The Fourth of July. I don’t get or like this holiday. What are we celebrating? America’s independence from England? Big fucking deal. Every year people stuff themselves full of hot dogs, sodas, and other carcinogens and get distracted by fireworks. That’s right – distracted. It doesn’t take much to distract Americans from the truth. Some loud noises and shiny lights will do the trick.

Now, what are we really celebrating – the day a bunch of rich, white slave owners didn’t want to take orders from a bunch of rich, white, religious land owners? Wow. Great accomplishment guys. And to make it worse, we broke away from some of the finer traits the English have to offer – the ability to read, write and their dry sense of humor. I put it to you that we got cheated. We should have negotiated for more: “we’ll take this fine land (we’ll finish off the Indians ourselves) and your ability to communicate.” At least we would have ended up with a President who can speak English. Actually no, because I don’t there’s anything you can do with someone from Texas.

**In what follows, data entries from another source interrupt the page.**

-- ==== Sys2Proof/Machine/Frame.lean ====
section
/-! DEFINITION. The frame decoder family: DECODE_FRAME (spec 42_frame.md). -/

namespace Sys2Proof.Machine

/-- Bytes 6 to 11 are MAGIC_STRING (42_frame.md R153). -/
def magicStringOk (s : State) : Bool :=
  decide (∀ i : Fin 6, inByte s (6 + i.val) = Config.magicString i)

/-- Bytes 42 and 43 are MAGIC_BYTES, in buffer order (R154). -/
def magicBytesOk (s : State) : Bool :=
  decide (∀ i : Fin 2, inByte s (42 + i.val) = Config.magicBytes i)

/-- The config value and whether the big-endian fallback was taken (R156). -/
def frameConfig (s : State) : Nat × Bool :=
  if 63 < memRead s 54 2 then (memReadBE s 54 2, true) else (memRead s 54 2, false)

/-- The raw chanspec of the frame (R157). -/
def frameChanspec (s : State) : Half := BitVec.ofNat 16 (memRead s 56 2)

/-- The chip id of the frame (R158). -/
def frameChip (s : State) : Half := BitVec.ofNat 16 (memRead s 58 2)

/-- The fields of the frame in IN_BUF whose chanspec has the bandwidth `bw`
(R155, R156, R160; 10_state.md R28). -/
def frameFields (s : State) (bw : Bw) : FrameRegs :=
  let cfg := BitVec.ofNat 16 (frameConfig s).1
  { rssi := (inByte s 44).signExtend 32
    fc := inByte s 45
    macLo := BitVec.ofNat 32 (memRead s 46 4)
    macHi := BitVec.ofNat 16 (memRead s 50 2)
    seq := BitVec.ofNat 16 (memRead s 52 2)
    config := cfg
    cfgBe := (frameConfig s).2
    core := cfg.extractLsb' 0 3
    spatial := cfg.extractLsb' 3 3
    chanspec := frameChanspec s
    chip := frameChip s
    nsub := BitVec.ofNat 10 bw.nsub }

/-- The checks of DECODE_FRAME after BAD_OPERAND, in the order of R161, with the bandwidth of a
frame that passes them. -/
def frameCheck (s : State) : Except ErrCode Bw :=
  if inLength s < Config.hdrLen then .error .notEnoughBytes
  else if !magicStringOk s then .error .notANexmonPacket
  else if !magicBytesOk s then .error .missingMagicBytes
  else
    match csDecode (frameChanspec s) with
    | .error e => .error e
    | .ok cs =>
      if frameChip s ≠ Config.chipId then .error .unknownChip
      else if inLength s - Config.hdrLen < 4 * cs.bw.nsub then .error .notEnoughBytes
      else .ok cs.bw

/-- The writes of a successful DECODE_FRAME (R160). -/
def frameWrites (bw : Bw) (s : State) : State :=
  setResults [asU32 bw.nsub]
    (setFrameValid true
      { s with
        frm := frameFields s bw
        coefBuf := Sparse.writeFrom s.coefBuf 0 (unpackCsi s bw Config.hdrLen) })

/-- The pseudocode of DECODE_FRAME (R151). Every error but BAD_OPERAND clears FRAME_VALID. -/
def decodeFrameBody (s : State) : Ending × State :=
  if inLenTooLong s then (.raise .badOperand, s)
  else
    match frameCheck s with
    | .error e => (.raise e, setFrameValid false s)
    | .ok bw => (.done, frameWrites bw s)

/-- DECODE_FRAME (R151). -/
def execDecodeFrame (s : State) : Host.Outcome State Fault Refusal :=
  complete (decodeFrameBody s)

end Sys2Proof.Machine
end

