/-- R21, R22, R27, R28, R31, R32, R60, R68: while BUSY = 0 every register of the map shows its
value, zero above its bits, and the buffer windows show the stored binary64 numbers, low word
first. -/
def Obligations.WindowsShowStoredNumbers : Prop :=
  ∀ (s : State), isBusy s = false →
    (busRead s 0x000 .w32 = .ok (if s.irqEn then 1 else 0) ∧
      ∀ k : Fin 8, busRead s (0x020 + 4 * k.val) .w32 = .ok s.res[k]) ∧
    (busRead s 0x040 .w32 = .ok s.frm.rssi ∧
      busRead s 0x044 .w32 = .ok (BitVec.ofNat 32 s.frm.fc.toNat) ∧
      busRead s 0x048 .w32 = .ok s.frm.macLo ∧
      busRead s 0x04C .w32 = .ok (BitVec.ofNat 32 s.frm.macHi.toNat) ∧
      busRead s 0x050 .w32 = .ok (BitVec.ofNat 32 s.frm.seq.toNat) ∧
      busRead s 0x054 .w32 =
        .ok (BitVec.ofNat 32 (s.frm.config.toNat + if s.frm.cfgBe then 2 ^ 16 else 0)) ∧
      busRead s 0x058 .w32 = .ok (BitVec.ofNat 32 s.frm.core.toNat) ∧
      busRead s 0x05C .w32 = .ok (BitVec.ofNat 32 s.frm.spatial.toNat) ∧
      busRead s 0x060 .w32 = .ok (BitVec.ofNat 32 s.frm.chanspec.toNat) ∧
      busRead s 0x064 .w32 = .ok (BitVec.ofNat 32 s.frm.chip.toNat) ∧
      busRead s 0x068 .w32 = .ok (BitVec.ofNat 32 s.frm.nsub.toNat)) ∧
    (busRead s 0x080 .w32 = .ok (BitVec.ofNat 32 s.grp.seq.toNat) ∧
      busRead s 0x084 .w32 = .ok (BitVec.ofNat 32 s.grp.mask.toNat) ∧
      busRead s 0x088 .w32 = .ok (BitVec.ofNat 32 s.grp.chanspec.toNat) ∧
      busRead s 0x08C .w32 = .ok s.grp.rssi) ∧
    (busRead s 0x090 .w32 = .ok (BitVec.ofNat 32 s.snap.seq.toNat) ∧
      busRead s 0x094 .w32 = .ok (BitVec.ofNat 32 s.snap.mask.toNat) ∧
      busRead s 0x098 .w32 = .ok (BitVec.ofNat 32 s.snap.chanspec.toNat) ∧
      busRead s 0x09C .w32 = .ok s.snap.rssi ∧
      ∀ k : Fin 16, busRead s (0x0C0 + 4 * k.val) .w32 =
        .ok (BitVec.ofNat 32 s.snap.len[k].toNat)) ∧
    (∀ (j : Nat) (z : Cplx), j < 512 → Sparse.read? s.coefBuf j = some z →
      busRead s (0x2000 + 16 * j) .w32 = .ok (z.re.extractLsb' 0 32) ∧
      busRead s (0x2004 + 16 * j) .w32 = .ok (z.re.extractLsb' 32 32) ∧
      busRead s (0x2008 + 16 * j) .w32 = .ok (z.im.extractLsb' 0 32) ∧
      busRead s (0x200C + 16 * j) .w32 = .ok (z.im.extractLsb' 32 32)) ∧
    (∀ (k : Fin 16) (j : Nat) (z : Cplx), j < 512 →
      Sparse.read? s.snap.grid (512 * k.val + j) = some z →
      busRead s (0x10000 + 0x2000 * k.val + 16 * j) .w32 = .ok (z.re.extractLsb' 0 32) ∧
      busRead s (0x10004 + 0x2000 * k.val + 16 * j) .w32 = .ok (z.re.extractLsb' 32 32) ∧
      busRead s (0x10008 + 0x2000 * k.val + 16 * j) .w32 = .ok (z.im.extractLsb' 0 32) ∧
      busRead s (0x1000C + 0x2000 * k.val + 16 * j) .w32 = .ok (z.im.extractLsb' 32 32)) ∧
    (∀ (j : Nat) (v : F64), j < 512 → Sparse.read? s.aoa0 j = some v →
      busRead s (0x4000 + 8 * j) .w32 = .ok (v.extractLsb' 0 32) ∧
      busRead s (0x4004 + 8 * j) .w32 = .ok (v.extractLsb' 32 32)) ∧
    (∀ (j : Nat) (v : F64), j < 512 → Sparse.read? s.aoa1 j = some v →
      busRead s (0x5000 + 8 * j) .w32 = .ok (v.extractLsb' 0 32) ∧
      busRead s (0x5004 + 8 * j) .w32 = .ok (v.extractLsb' 32 32))

/-- R23, R88: a read of STATUS, BUSY or not, gives each flag in its bit, the code of ERR in bits
15:8, and 0 in the reserved bits. -/
def Obligations.StatusReadsEachFlagInItsBit : Prop :=
  ∀ s : State, ∃ v, busRead s 0x004 .w32 = .ok v ∧
    v.getLsbD 0 = isBusy s ∧ v.getLsbD 1 = s.status.done ∧ v.getLsbD 2 = s.status.absent ∧
    v.getLsbD 3 = s.status.emitted ∧ v.getLsbD 4 = s.status.overrun ∧
    v.extractLsb' 5 3 = 0 ∧ (s.status.err, v.extractLsb' 8 8) ∈ errorCodes ∧
    v.getLsbD 16 = s.status.frameValid ∧ v.getLsbD 17 = s.status.groupActive ∧
    v.getLsbD 18 = s.status.snapValid ∧ v.extractLsb' 19 13 = 0

/-- R234, R235: every completion, with or without an error and also of a word that is no command,
raises DONE, and so irq where IRQ_EN is 1; enabling the interrupt
while DONE is 1 asserts irq at once; the start of the next command drops it. -/
def Obligations.InterruptFollowsDoneAndEnable : Prop :=
  (∀ (i : Instr) (s t : State), exec i s = .next t → irq t = s.irqEn) ∧
    (∀ (s t : State) (w : Word), s.seqr = .busy w 0 → step s = .next t →
      t.status.done = true ∧ irq t = s.irqEn) ∧
    (∀ s : State, ∃ t, busWrite s 0x000 .w32 1 = .ok t ∧ irq t = s.status.done) ∧
    (∀ (s : State) (w : Word), irq (startCommand w s) = false)

/-! ### NOP and operand checks -/

/-- R223: NOP, word 0x00000000, completes with ERR, ABSENT and EMITTED 0 and changes no other state;
from the reset status it leaves STATUS = 0x00000002. -/
def Obligations.NopOnlyCompletes : Prop :=
  encode .nop = 0x00000000 ∧
    ∀ s : State, ∃ t, exec .nop s = .next t ∧ OnlyCompletes .ok false s t ∧
      (s.status = State.reset.status → statusWord t = 0x00000002)

/-- R86: a command ends in BAD_OPERAND exactly when a reserved operand field is set or the input is
longer than IN_BUF, whatever else is wrong, and then it changes nothing else. -/
def Obligations.BadOperandComesFirst : Prop :=
  ∀ (i : Instr) (s : State),
    (operandRefused i s → ∃ t, exec i s = .next t ∧ OnlyCompletes .badOperand false s t) ∧
    (∀ t, exec i s = .next t → t.status.err = .badOperand → operandRefused i s)

/-! ### The channel-specification codec -/

/-- R104, R105, R106: CHANSPEC_DECODE of a legal chanspec completes with its fields and derived
quantities in RES0 to RES7 and writes nothing else. -/
def Obligations.ChanspecDecodeGivesTheFields : Prop :=
  ∀ (s : State) (v field code mhz nsub : Nat) (five : Bool),
    (field, code, mhz, nsub) ∈ bandwidthRows → v < 2 ^ 16 → s.arg[0].toNat = v →
    v &&& 0x3800 = field → v &&& 0xC000 = (if five then 0xC000 else 0) →
    (five = true ∨ mhz = 20 ∨ mhz = 40) →
    ∃ t, exec .chanspecDecode s = .next t ∧
      t.res[0].toNat = v % 2 ^ 8 ∧ t.res[1].toNat = v / 2 ^ 8 % 8 ∧
      t.res[2].toNat = (if five then 1 else 0) ∧ t.res[3].toNat = code ∧
      t.res[4].toNat = mhz ∧ t.res[5].toNat = nsub ∧
      t.res[6].toInt = (v % 2 ^ 8 : Nat) - ((mhz : Int) - 20) / 10 ∧
      t.res[7].toNat = 5000 + 5 * (v % 2 ^ 8) ∧ WritesResults 8 s t

/-- R106, R233: the errors of CHANSPEC_DECODE in their order: the bandwidth field, then the band,
then 2.4 GHz with 80 or 160 MHz. -/
def Obligations.ChanspecDecodeErrorsInOrder : Prop :=
  ∀ (s : State) (v : Nat), v < 2 ^ 16 → s.arg[0].toNat = v →
    (v &&& 0x3800 ∉ [0x1000, 0x1800, 0x2000, 0x2800] →
      ∃ t, exec .chanspecDecode s = .next t ∧ OnlyCompletes .invalidBandwidth false s t) ∧
    (v &&& 0x3800 ∈ [0x1000, 0x1800, 0x2000, 0x2800] → v &&& 0xC000 ∉ [0, 0xC000] →
      ∃ t, exec .chanspecDecode s = .next t ∧ OnlyCompletes .invalidBand false s t) ∧
    (v &&& 0x3800 ∈ [0x2000, 0x2800] → v &&& 0xC000 = 0 →
      ∃ t, exec .chanspecDecode s = .next t ∧ OnlyCompletes .invalidBandwidth false s t)

/-- R111: what `cs_encode` accepts, `cs_decode` gives back, for every channel, band and bandwidth. -/
def Obligations.EncodedChanspecDecodesBack : Prop :=
  ∀ (ch : Nat) (band : Band) (bw : Bw) (v : Half), ch < 256 → csEncode ch band bw = some v →
    ∃ cs, csDecode v = .ok cs ∧ cs.band = band ∧ cs.bw = bw ∧
      chanLo cs + 4 * (cs.sideband.toNat : Int) = ch

/-- R106: every 16-bit value that decodes has all of its bits in a field, so composing the decoded
fields with R110 gives the value back. -/
def Obligations.DecodedChanspecComposesBack : Prop :=
  ∀ (v : Half) (cs : Chanspec), csDecode v = .ok cs →
    csCompose cs.center.toNat cs.sideband.toNat cs.band cs.bw = v

/-- R107, R108, R110: CHANSPEC_ENCODE at 20 MHz takes every channel, with sideband 0. -/
def Obligations.ChanspecEncodeTakesEveryTwentyMhzChannel : Prop :=
  ∀ (s : State) (ch band : Nat), ch < 256 → band < 2 → s.arg[0].toNat = ch →
    s.arg[1].toNat = band → s.arg[2].toNat = 0 →
    ∃ t, exec .chanspecEncode s = .next t ∧
      t.res[0].toNat = 0xC000 * band + 0x1000 + ch ∧ t.res[1].toNat = ch ∧
      t.res[2].toNat = 0 ∧ t.res[3].toNat = ch ∧ WritesResults 4 s t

What the Fourth of July should really be about is all of America’s accomplishments when it comes to independence: the end of slavery, women’s right to vote, Roe vs. Wade, the Civil Rights movement, and gay marriage. If America is going to set a day aside to pat itself on the back for being strong and independent – then we should celebrate it all. This selective memory shit has to end.

* * *

If one thing needs to stop, it’s this: Putting memorials of the dearly departed on the back window of a car. Are people too fucking cheap to buy a plot or tombstone, so instead they get some stickers made up instead? Enough of this already. And if these stickers are to exist, then they only belong on hearses.

You always get the sense that the person who died was a “really special person” who touched and changed the lives all of those around them. Fine. Great. How about this instead – if said individual was so extraordinary, then emulate them on a daily basis. Be charitable, be kind, and let people know why and who you are emulating. Now if the person who died happened to be an angry, sodomizing drunk, you may want to re-think that one.

Here’s a business idea – remembering the dead on bumper stickers. That may curb (or encourage) tailgating – are you going drive too close to someone’s memorial?

* * *

I’m sick and tired of a group of sports fans collecting calling themselves a nation. You have the Raider Nation and the Red Sox Nation. Other than supporting the Raiders or the Red Sox, what other criteria do you need to be part of these nations – being loud, fat, drunk and stupid? I’m not a big fan of war, but I say let’s bomb the shit out of these nations.

On a weird convergence of remembering the dead and sports – sports themed urns, coffins or being buried at your favorite stadium is just fucking pathetic. In Europe, graveyards are actually being built next to soccer stadiums so someone can be planted next to their favorite team.

* * *

Ralph Nader says Obama tries to “talk white.” As if talking “black” makes someone less intelligible. No. We should never correlate “talking white” with being intelligent. This is a false assumption.

Ralph Nader “talks white”. He’s ignorant, thoughtless and self-absorbed.

Fuck Ralph Nader and his two dollar suits.